In our data, although the studied polymorphisms in MnSOD, GPX1, and CAT had no clear role in modifying the associations of serum α- and γ-tocopherol with aggressive prostate cancer, several observations may provide clues for future research. First, the amino acid coded by MnSOD T allele (valine) results in less activity in converting ROS into oxygen and H₂O₂, suggesting that Val is a high risk allele leading to an increased level of oxidative stress (43). However, epidemiological studies suggest that MnSOD C allele (alanine) seems to pose a greater prostate cancer risk than Val allele in men with low intake or serum concentrations of antioxidant micronutrients (7, 17, 18) and in smokers (11, 44). Our findings suggest that high serum α-tocopherol concentrations were associated with a reduced risk of aggressive prostate cancer among current smokers in either genotype. Second, although GPX1 Leu has lower transcriptional activities (19) and is associated with increased risks of lung and breast cancer (19, 45), in CARET, the α-tocopherol–associated prostate cancer risk was independent of the GPX1 polymorphism. This finding should be interpreted with caution, because the activity of GPX1 by genotypes is selenium dependent (46) and information on serum selenium is not available in this CARET population. Third, our data suggest that among current smokers with low serum α-tocopherol concentrations, CAT C/C was associated with an increased risk of aggressive prostate cancer, but the risk may be largely attenuated among those with high serum α-tocopherol. This finding is in parallel with previous research that CAT activities can be modified by fruit/vegetable consumption (20) and women with CAT C/C genotype and high fruit/vegetable intake have a lower risk of breast cancer (14). Because a relatively small number of aggressive prostate cancer cases in CARET might have limited our statistical power on finding these α-tocopherol-gene interactions, replications of our findings with a larger sample size are warranted.

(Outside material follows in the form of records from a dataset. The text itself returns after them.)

-- ==== Sys2Proof/Syntax.lean ====
section
/-! DEFINITION. The commands of the block: one constructor of `Instr` for each row of
spec/opcode_table.json, and the records that their operands are made of. -/

namespace Sys2Proof

/-- The operand bits of one stage instruction word (R77): g, gn and gp in `guard`
(bits [57:53] of the word), and bits [46:0] in `body`. The major opcode and the function
code are fixed by the row. -/
structure Op where
  guard : BitVec 5
  body : BitVec 47
  deriving DecidableEq, Repr

/-- The two forms of the scalar class: major 0x08 (register) and major 0x09 (immediate). -/
inductive ScaForm where
  | reg
  | imm
  deriving DecidableEq, Repr

/-- A fabric packet: the header fields of Table 7-4 and the payload bytes. -/
structure Packet where
  dst : Coord
  hopLimit : BitVec 5 := 8
  src : Coord
  kind : Byte
  vc : BitVec 2
  det : Bool := true
  nonmin : Bool := false
  phase : BitVec 2 := 0
  interGroup : BitVec 7 := 0
  viaDone : Bool := false
  jobGen : Byte := 0
  jobId : BitVec 16 := 0
  len : BitVec 13 := 0
  age : BitVec 24 := 0
  dstTile : BitVec 16 := 0
  srcTile : BitVec 16 := 0
  ident : BitVec 16 := 0
  ep : BitVec 3 := 0
  ctx : BitVec 2 := 0
  /-- Byte 23: [3:0] FAB tag, [7:4] source context and endpoint bits. -/
  b23 : Byte := 0
  arg : Word := 0
  payload : List Byte := []
  deriving DecidableEq, Repr

/-- What every flit carries beside its payload (Table 7-2): type, retrain, sequence, acknowledgement, the flit
credits returned per VC, and the CRC-32C of bytes 316 to 319. Beside it, what the clause 91 decoder met with the
flit (R155). -/
structure FlitHdr where
  type : BitVec 4 := 1
  crc : BitVec 32 := 0
  /-- symbols corrected and uncorrectable codewords met with this flit (R155) -/
  fecCorr : Nat := 0
  fecUncorr : Nat := 0
  retrain : Bool := false
  seq : BitVec 12 := 0
  ack : BitVec 12 := 0
  ackValid : Bool := false
  creditReq : BitVec 16 := 0
  creditRsp : BitVec 16 := 0
  creditCol : BitVec 16 := 0
  creditCtl : BitVec 16 := 0
  deriving DecidableEq, Repr

/-- The data part of a DATA flit (Table 7-2). -/
structure FlitData where
  vc : BitVec 2
  phase : BitVec 2 := 0
  sop : Bool
  eop : Bool
  payload : List Byte
  deriving DecidableEq, Repr

/-- What a TRAIN flit says of the lane it comes over (R211, R315): the sender's identity, the
identity it receives from (none: no report yet; coordinate 0x7FF: no sender; log entry 20), and the digest and protocol revision of R315. -/
structure TrainInfo where
  coord : Coord
  skein : BitVec 6
  lane : BitVec 2
  slot : BitVec 3
  heard : Option (Coord × BitVec 6)
  digest : Word := 0
  rev : Byte := 0
  deriving DecidableEq, Repr

/-- The frame of a flock message (Table 7-8): every field of the 128 bytes but the body; beside it, how many bytes
came, and by which way: service port 0 or 1, or as a FLOCK packet at fabric die 0 (2) or 1 (3). -/
structure FlockHdr where
  len : Nat := 128
  via : BitVec 2 := 0
  version : Byte := 1
  type : Byte := 1
  sender : Coord
  pod : BitVec 16
  alive : Byte
  mode : BitVec 2 := 1
  penned : Bool := false
  paddock : Bool := false
  spare : Bool := false
  draining : Bool := false
  term : BitVec 32 := 0
  seq : BitVec 16 := 0
  score : Byte := 255
  tbTime : Word := 0
  tag : BitVec 128 := 0
  crc : BitVec 32 := 0
  deriving DecidableEq, Repr

/-- One entry of a GOSSIP body (Table 10-3). -/
structure GossipEntry where
  subject : Coord
  a : Bool
  b : Bool
  c : Bool
  alive : Byte
  ageMs : BitVec 16
  deriving DecidableEq, Repr

/-- A twin sideband frame (Table 11-2), less its type. -/
structure SideFrame where
  crc : BitVec 32 := 0
  alive : Byte
  sender : Coord
  mainOn : Bool := true
  penned : Bool := false
  bindingOff : Bool := false
  streaming : Bool := false
  reserveReady : Bool := false
  kind : Byte := 0
  heldRow : Word := 0
  digest : Word := 0
  heldGib : BitVec 16 := 0
  deriving DecidableEq, Repr

/-- A control message as it comes over a service port (R356): the fields of its header, its body as bytes, and
its tag, byte 0 lowest. -/
structure CtlHdr where
  version : Byte := 1
  type : Byte := 0
  epoch : BitVec 16
  length : BitVec 32 := 0
  seq : Word
  sender : BitVec 128
  body : List Byte := []
  tag : BitVec 256 := 0
  deriving DecidableEq, Repr

/-- What a control message of a type without a row of its own orders. The spec names these acts of the pod manager
and gives their messages no type numbers and no bodies (log entry 56). -/
inductive CtlOrder where
  | other
  /-- the envelope mode of the module (R20, R25) -/
  | envelopeMode (m : BitVec 2)
  /-- the service action that clears an erased channel once a sweep has passed (R134) -/
  | clearErased (stack chan : Nat) (swept : Bool)
  /-- the service command that clears `hard` (R275) -/
  | clearHard
  /-- the bellwether is to send UNPEN for a subject and the unit that stands there from now (R269) -/
  | unpen (subject : Coord) (digest : Word)
  /-- a vacancy of another group for a paddock graduate (R282) -/
  | vacancy (group : BitVec 7)
  /-- monitor references are taken at commissioning (R215) -/
  | commission
  /-- REJECT_IMAGE, with or without now (R339, R357) -/
  | rejectImage (now : Bool)
  /-- an ownership change: the owner releases the module (R354, R357) -/
  | ownerRelease (sigOk : Bool)
  /-- the storage target of exports (R296) -/
  | storageTarget (address : List Byte)
  deriving DecidableEq, Repr

/-- A route entry (FABn.ROUTE): four choices of (link, weight), the intermediate group, and bits. -/
structure RouteEntry where
  choices : List (BitVec 8 × BitVec 4) := []
  viaGroup : BitVec 7 := 0
  nonmin : Bool := false
  local_ : Bool := false
  valid : Bool := false
  deriving DecidableEq, Repr

/-- One ring move (R206): the element of the engine, a target slot or park, and the lane served. -/
structure Move where
  elem : Nat
  slot : Option (BitVec 3)
  lane : BitVec 2 := 0
  /-- of a receive ring, the sender that the plan expects on the slot -/
  sender : Option (Coord × BitVec 6) := none
  deriving DecidableEq, Repr

/-- A yarn of the plan: the lane of a skein, its two slots, and the sender (coordinate and skein)
that the plan expects on the receive slot (R211). -/
structure Yarn where
  skein : BitVec 6
  lane : BitVec 2
  txSlot : BitVec 3
  rxSlot : BitVec 3
  fromCoord : Coord
  fromSkein : BitVec 6
  deriving DecidableEq, Repr

/-- One reach entry as the pod manager gives it (R204). -/
structure ReachEntry where
  skein : BitVec 6
  slot : BitVec 3
  coord : Coord
  remoteSkein : BitVec 6
  deriving DecidableEq, Repr

/-- One spare variant (R284): the route entries and yarn moves for a position of a group. -/
structure Variant where
  group : BitVec 7
  pos : BitVec 4
  routes : List (BitVec 1 × Coord × RouteEntry) := []
  moves : List (Nat × Move) := []
  deriving DecidableEq, Repr

/-- The pod plan (R321), with the key epoch (R355) and ide_required (R360). -/
structure Plan where
  version : BitVec 16
  pod : BitVec 16
  epoch : BitVec 16
  digests : List (Word × Coord) := []
  /-- (fabric die, port of the die, division 0, 1 or 2) -/
  ports : List (BitVec 1 × BitVec 4 × BitVec 2) := []
  /-- (fabric die, electrical link 0-47, planned partner) -/
  partners : List (BitVec 1 × BitVec 6 × Coord) := []
  acceptSwaps : Bool := false
  reach : List ReachEntry := []
  yarns : List Yarn := []
  routes : List (BitVec 1 × Coord × RouteEntry) := []
  twins : List (BitVec 4 × BitVec 4) := []
  variants : List Variant := []
  allowed : BitVec 4 := 1
  windowHours : Byte := 24
  floor : BitVec 16 := 0
  ideRequired : Bool := false
  deriving DecidableEq, Repr

/-- An event as a block hands it to the Tally Book (R363, Table 14-4). `value` is none for a code
that carries no values. -/
structure Event where
  code : BitVec 16
  source : BitVec 16
  severity : BitVec 3
  value : Option (BitVec 32) := none
  jobId : BitVec 16 := 0
  jobGen : Byte := 0
  hurId : BitVec 12 := 0
  hurGen : Byte := 0
  row : Word := 0
  deriving DecidableEq, Repr

/-- What an image shows (R331 to R333): of the one that the factory put into a slot the model holds no bytes, and CO1
brings this. -/
structure ImageInfo where
  /-- Header facts of Table 13-1 as read from the image bytes. -/
  headerOk : Bool := true
  signatureOk : Bool := true
  hwType : BitVec 32 := 0x00484D01
  unitId : BitVec 256 := 0
  version : BitVec 32 := 0
  securityVersion : BitVec 32 := 0
  settingsFormat : BitVec 16 := 0
  protoRev : Byte := 0
  keyId : BitVec 1 := 0
  gateDigest : BitVec 256 := 0
  shepDigest : BitVec 256 := 0
  ucodeDigest : BitVec 256 := 0
  ucodeVersion : BitVec 16 := 0
  loopDigest : BitVec 256 := 0
  headerDigest : BitVec 256 := 0
  deriving DecidableEq, Repr

/-- The samples of one Crook period (Table 9-1, slot 0): the monitor ADC codes of the elements, the
AC/DC ratios and eye metrics the front ends report, the feed taps (primary, secondary of each
skein, 0.01 dBm), the dark-slot monitors, the rail and the temperature. -/
structure CrookSample where
  mon : List (BitVec 12) := []
  acdc : List (BitVec 16) := []
  eye : List (BitVec 16) := []
  taps : List (BitVec 16 × BitVec 16) := []
  dark : List (BitVec 16) := []
  railMv : BitVec 12 := 3300
  temp : BitVec 16 := 4500
  deriving DecidableEq, Repr

/-- The feed taps of a source's buses at CO7, 0.01 dBm, at 8f + i for bus i of fibre f in the order of Table 8-4: in safe
mode, and once its output stands as the check has left it (R202). -/
structure SourceTaps where
  safe : List (BitVec 16)
  full : List (BitVec 16)
  deriving DecidableEq, Repr

/-- What the Gate reads from one comb source (R200, Table 8-5): page 0 status and temperature, and
per line the bias over its reference in percent and the power against commissioning, 0.01 dB. -/
structure EcsReport where
  ready : Bool
  outputOn : Bool
  safe : Bool
  fault : Bool
  temperature : BitVec 16
  serial : BitVec 128
  bias : List (BitVec 16) := []
  biasRef : List (BitVec 16) := []
  /-- power of line k on fibre f at index 8f + k, signed 0.01 dBm -/
  power : List (BitVec 16) := []
  deriving DecidableEq, Repr

/-- What the qualification of a lane counts (R316): after training in full, and where the lane is fast-started
before that; `partner` is the digest and revision met (R315). -/
structure LaneOutcome where
  lane : Nat
  partner : Option (Word × Byte)
  /-- bits in error among the bits carried -/
  errs : Nat
  bits : Nat
  uncorr : BitVec 16
  fastErrs : Nat := 0
  fastBits : Nat := 0
  fastUncorr : BitVec 16 := 0
  /-- junction temperature of the fabric die, 0.25 °C -/
  temp : BitVec 16 := 0
  deriving DecidableEq, Repr

/-- One entry of the defect map or of the field repair list (Table 12-6 and R312). -/
inductive Repair where
  | failedTile (die row col : Nat)
  | spareCol (die row col : Nat)
  | storeRow (die trow tcol sub row : Nat)
  | erased (stack chan : Nat)
  deriving DecidableEq, Repr

/-- The answers of a directed probe (R272): tiles that answered and whether the loopback passed. -/
structure ProbeAnswers where
  failed : BitVec 40
  loopbackOk : Bool
  deriving DecidableEq, Repr
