/-- An optical engine: OPTn engine registers and the CROOKn engine registers. -/
structure Engine where
  crookRunning : Bool := false
  blanked : Bool := false
  gaugeOk : Bool := false
  darkThresh : BitVec 16 := 0xF768
  moveRefused : Tab (BitVec 32) := []
  run : Bool := false
  slotMiss : Bool := false
  railFault : Bool := false
  railBad : Bool := false
  tempClamp : Bool := false
  tempWarn : Bool := false
  progStatus : BitVec 3 := 0
  period : Word := 0
  periodOvf : Bool := false
  temp : BitVec 16 := 0
  railMv : BitVec 12 := 0
  bind : Tab (BitVec 10 × BitVec 11) := []
  phaseA : BitVec 16 := 0
  phaseB : BitVec 16 := 0
  halfWidth : BitVec 16 := 731
  detect : BitVec 16 := 8192
  recovery : BitVec 16 := 7813
  slipLimit : BitVec 16 := 853
  slipUpdates : Byte := 16
  handover : BitVec 16 := 120
  exAmp : BitVec 16 := 0
  exHalf : Byte := 8
  exKind : Bool := false
  slotMissCnt : BitVec 32 := 0
  badCmd : BitVec 32 := 0
  profiles : Tab (BitVec 32 × BitVec 32 × BitVec 32) := []
  prog : Tab (BitVec 32) := []
  coefQ : List (Bool × Nat × Nat × BitVec 32) := []
  /-- coefficient writes waiting for room in the queue (R252) -/
  coefWait : List (Bool × Nat × Nat × BitVec 32) := []
  railOut : Nat := 0
  railIn : Nat := 1000
  /-- this excursion of the rail has been acted on; a rail fault bars the elements still (R234) -/
  railActed : Bool := false
  railHeld : Bool := false
  lastMiss : Option Word := none
  coupling : BitVec 16 := 0
  deriving DecidableEq, Repr

/-! ### Shepherd (10) and continuity (11) -/

/-- Observer reports of a group member (SHEP.OBS) with their times. -/
structure Obs where
  a : Bool := false
  b : Bool := false
  c : Bool := false
  d : Bool := false
  suspended : Bool := false
  alive : Byte := 0
  score : Byte := 0
  valid : Bool := false
  heard : Word := 0
  aAt : Word := 0
  bAt : Word := 0
  dAt : Word := 0
  suspAt : Word := 0
  term : BitVec 32 := 0
  penned : Bool := false
  paddock : Bool := false
  spare : Bool := false
  /-- when a GOSSIP of the member was last accepted (R260) -/
  gossipAt : Word := 0
  /-- ticks of unsubstantiated accusations against the member (R273) -/
  unsub : List Word := []
  dead : Bool := false
  deriving DecidableEq, Repr

/-- A directed probe that this Shepherd ordered as bellwether (R272): one result answers every job that has
accused the subject (Table 10-8). -/
structure Probe where
  subject : Coord
  prober : Coord
  tile : BitVec 16
  jobs : List (BitVec 16)
  since : Word
  deriving DecidableEq, Repr

/-- A directed probe that this Shepherd carries out as prober (R272): the tiles asked, those that have
answered, and whether the loopback has passed. -/
structure ProbeRun where
  subject : Coord
  asked : List Nat
  answered : List Nat := []
  /-- PROBE flits that have come back around a link to the subject -/
  looped : Nat := 0
  since : Word
  deriving DecidableEq, Repr

/-- An expulsion request held by the bellwether (R278, R279). -/
structure ExpelReq where
  subject : Coord
  cause : Byte
  score : Byte
  lastEval : Word
  deriving DecidableEq, Repr

/-- An ADMIT accepted whose coordinate fence still stands (R284). -/
structure Admission where
  coord : Coord
  prev : Coord
  digest : Word
  /-- READY has come, but the 4 ms hold of Table 7-6 still runs -/
  ready : Bool := false
  deriving DecidableEq, Repr

/-- The SHEP registers of chapter 10 and the internal state of its blocks. -/
structure Shep where
  bellwether : Bool := false
  penned : Bool := false
  paddock : Bool := false
  spare : Bool := false
  draining : Bool := false
  watch : Bool := false
  expelOpen : Bool := false
  /-- own coordinate; 0x7FF while the module has none -/
  coord : Coord := 0x7FF
  /-- a coordinate has been taken, from CO8 or ADMIT -/
  hasCoord : Bool := false
  member : Bool := false
  memberSince : Word := 0
  term : BitVec 32 := 0
  bell : Coord := 0
  bellValid : Bool := false
  verdicts : Word := 0
  ovf : Bool := false
  vSubject : Coord := 0
  vClasses : BitVec 4 := 0
  vTerm : BitVec 31 := 0
  vValid : Bool := false
  score : Byte := 255
  hard : Bool := false
  hardCode : Byte := 0
  /-- hard faults that stand, in order (R270, R275) -/
  hardCodes : List Byte := []
  watchThr : Byte := 160
  expelThr : Byte := 96
  ind : Tab (BitVec 16) := []
  /-- class E sums at the collections of the last hour, per indicator (R274) -/
  indPast : List (Word × List Nat) := []
  /-- each source counter as it was last collected, and the sums of what they have counted (R274) -/
  indReads : List (Tab Nat) := []
  indAcc : List Nat := []
  allowed : BitVec 4 := 1
  trusted : Bool := false
  windowHours : Byte := 24
  rejected : Byte := 0
  slots : Tab Word := []
  reserve : BitVec 16 := 0
  floor : BitVec 16 := 0
  exSubject : Coord := 0
  exState : BitVec 3 := 0
  exReasons : BitVec 4 := 0
  exScore : Byte := 0
  requests : List ExpelReq := []
  /-- orders not yet carried out: subject, slot, tick (R280) -/
  orders : List (Coord × Nat × Word) := []
  clean : BitVec 2 := 0
  padPhase : BitVec 2 := 0
  passes : BitVec 16 := 0
  padSince : Word := 0
  lastPass : Option Word := none
  admitted : Bool := false
  /-- accusations against this module that wait for their result -/
  accOpen : Nat := 0
  /-- the tile that a probe of this module names (R272) -/
  named : Option Nat := none
  accTotal : BitVec 16 := 0
  sbUp : Bool := false
  /-- when the last heartbeat left (R288) -/
  sbSentAt : Option Word := none
  sbAlive : Alive := {}
  sbLast : Word := 0
  sbLost : BitVec 16 := 0
  sbCrc : BitVec 16 := 0
  sbTx : Byte := 0
  sbSilent : Bool := false
  probes : List Probe := []
  runs : List ProbeRun := []
  /-- accusations that this module has sent and that wait for their result: subject, job -/
  accusing : List (Coord × BitVec 16) := []
  /-- a bellwether that has yielded passes its standing reports in its next GOSSIP (R266) -/
  passReports : Bool := false
  aliveTx : Byte := 0
  seqTx : BitVec 16 := 0
  lastGossip : Option Word := none
  /-- units whose link fences an UNPEN lifts at the identity check (R269) -/
  unpen : List (Coord × Word) := []
  /-- coordinates penned: when (Table 7-6), and an ADMIT waiting for READY -/
  penHold : Tab Word := []
  lanesMarginal : Nat := 0
  lanesRemoved : Nat := 0
  /-- when a link last failed: the link-margin input stands at worst (R163) -/
  marginWorst : Option Word := none
  /-- alive counters by sender: the coordinate, or 2 048 + the digest for a sender without one (R282, R378) -/
  senders : Tab Alive := []
  admits : List Admission := []
  /-- this module has sent a SELF_REPORT of kind 1 or 3 since it was last in service (R270) -/
  selfFail : Bool := false
  /-- main stays off before the paddock's ramp, since this tick (R281) -/
  padWait : Option Word := none
  /-- the coordinate that the module left, and the ticks of its last report and progress message -/
  padCoord : Coord := 0x7FF
  /-- the group whose vacancy the pod manager has named to it (R282) -/
  padGroup : Option (BitVec 7) := none
  padReportAt : Word := 0
  padProgressAt : Word := 0
  deriving DecidableEq, Repr
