/-- The reserve that the module keeps for its twin, in GiB: its twin-reserve bands (R138, R292). -/
def State.reserveGib (s : State) : Nat := 16 * (s.bands.filter (fun b => decide (b.2.owner = 8))).length

/-- The twin sideband frame of the module now (Table 11-2). -/
def State.sideFrame (s : State) (kind : Byte) : SideFrame :=
  let held := s.twin.held.filter (fun h => decide (h.2.jobId ≠ 0))
  { alive := s.shep.sbTx, sender := s.shep.coord, mainOn := s.pwr.transit && s.pwr.memory && !s.pwr.lost, penned := s.shep.penned,
    bindingOff := s.twin.bindOff.isSome, streaming := s.twin.jobs.any (fun j => decide (j.2.state = 1)),
    reserveReady := s.pwr.memory && decide (s.reserveGib ≠ 0), kind := kind,
    heldRow := BitVec.ofNat 64 ((held.map (fun h => max ((h.2.sealed.map (·.row.toNat)).getD 0)
      ((h.2.committed.map (·.row.toNat)).getD 0))).foldl max 0),
    digest := s.ownDigest, heldGib := BitVec.ofNat 16 s.reserveGib }

/-- A frame leaves on the twin sideband, which is silent in hold state 1. -/
def State.sendSide (s : State) (type kind : Byte) : State :=
  if s.pwr.aux && decide (s.cast.hold ≠ 1) then
    { s with shep := { s.shep with sbTx := s.shep.sbTx + 1 } }.emit (.side type (sealSide type (s.sideFrame kind)))
  else s

/-- A SELF_REPORT (Table 10-4); it goes over the sideband as well as over the service ports (R288). Kinds 1
and 3 say that the module has failed. -/
def State.selfReport (s : State) (kind code : Byte) : State :=
  let s := if kind = 1 ∨ kind = 3 then { s with shep := { s.shep with selfFail := true } } else s
  (s.flock (.selfReport kind code 0 0)).sendSide 3 kind

/-- The argument of a DRAIN: its reason in the lowest byte (R190, log entry 20). -/
def drainArg (reason : Byte) : Word := reason.setWidth 64

/-- DRAIN on CTL to every fabric neighbour (R15): every link that is up carries it, one that still drains too. -/
def State.drainSend (s : State) (reason : Byte) : State :=
  s.links.foldl (fun (s : State) p =>
    if (p.2.state = 2 ∨ p.2.state = 4) ∧ p.2.member = false then s.sendOnLink (p.1 / 176) (p.1 % 176) kDrain (drainArg reason) [] else s)
    { s with shep := { s.shep with draining := true } }

end Sys2Proof.Machine
end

A major strength of our study is its nested case-control design, which used serum measurements prior to prostate cancer diagnosis as the exposure. The grade and stage of prostate cancer were confirmed by both medical records and cancer registry files. Additionally, a large number of cases enabled us to estimate risks for both nonaggressive and aggressive prostate cancer. Nevertheless, there are limitations to this study. First, it may not be appropriate to generalize our study findings to other populations, because the CARET participants were heavy smokers and/or had occupational asbestos exposure. Characteristics related to oxidative stress levels and expression of ROS detoxifying enzymes in the study population may be different from those in other populations. Second, we were not able to control for other potential confounders such as diabetes and serum selenium, because CARET did not have the information. Third, potential effects from the long-term systematic or random variations of serum tocopherols may have biased our OR toward to null, because serum tocopherols were measured at one point in time. Nevertheless, a single measurement of serum tocopherols can represent long-term vitamin E intake to a modest degree (47). Fourth, we conducted several stratified analyses that may lead to an increase in a Type I error. However, because we specified our hypotheses and tests a priori and our findings were consistent with published literature and biological mechanisms, the probability of our significant findings being due to chance alone is low.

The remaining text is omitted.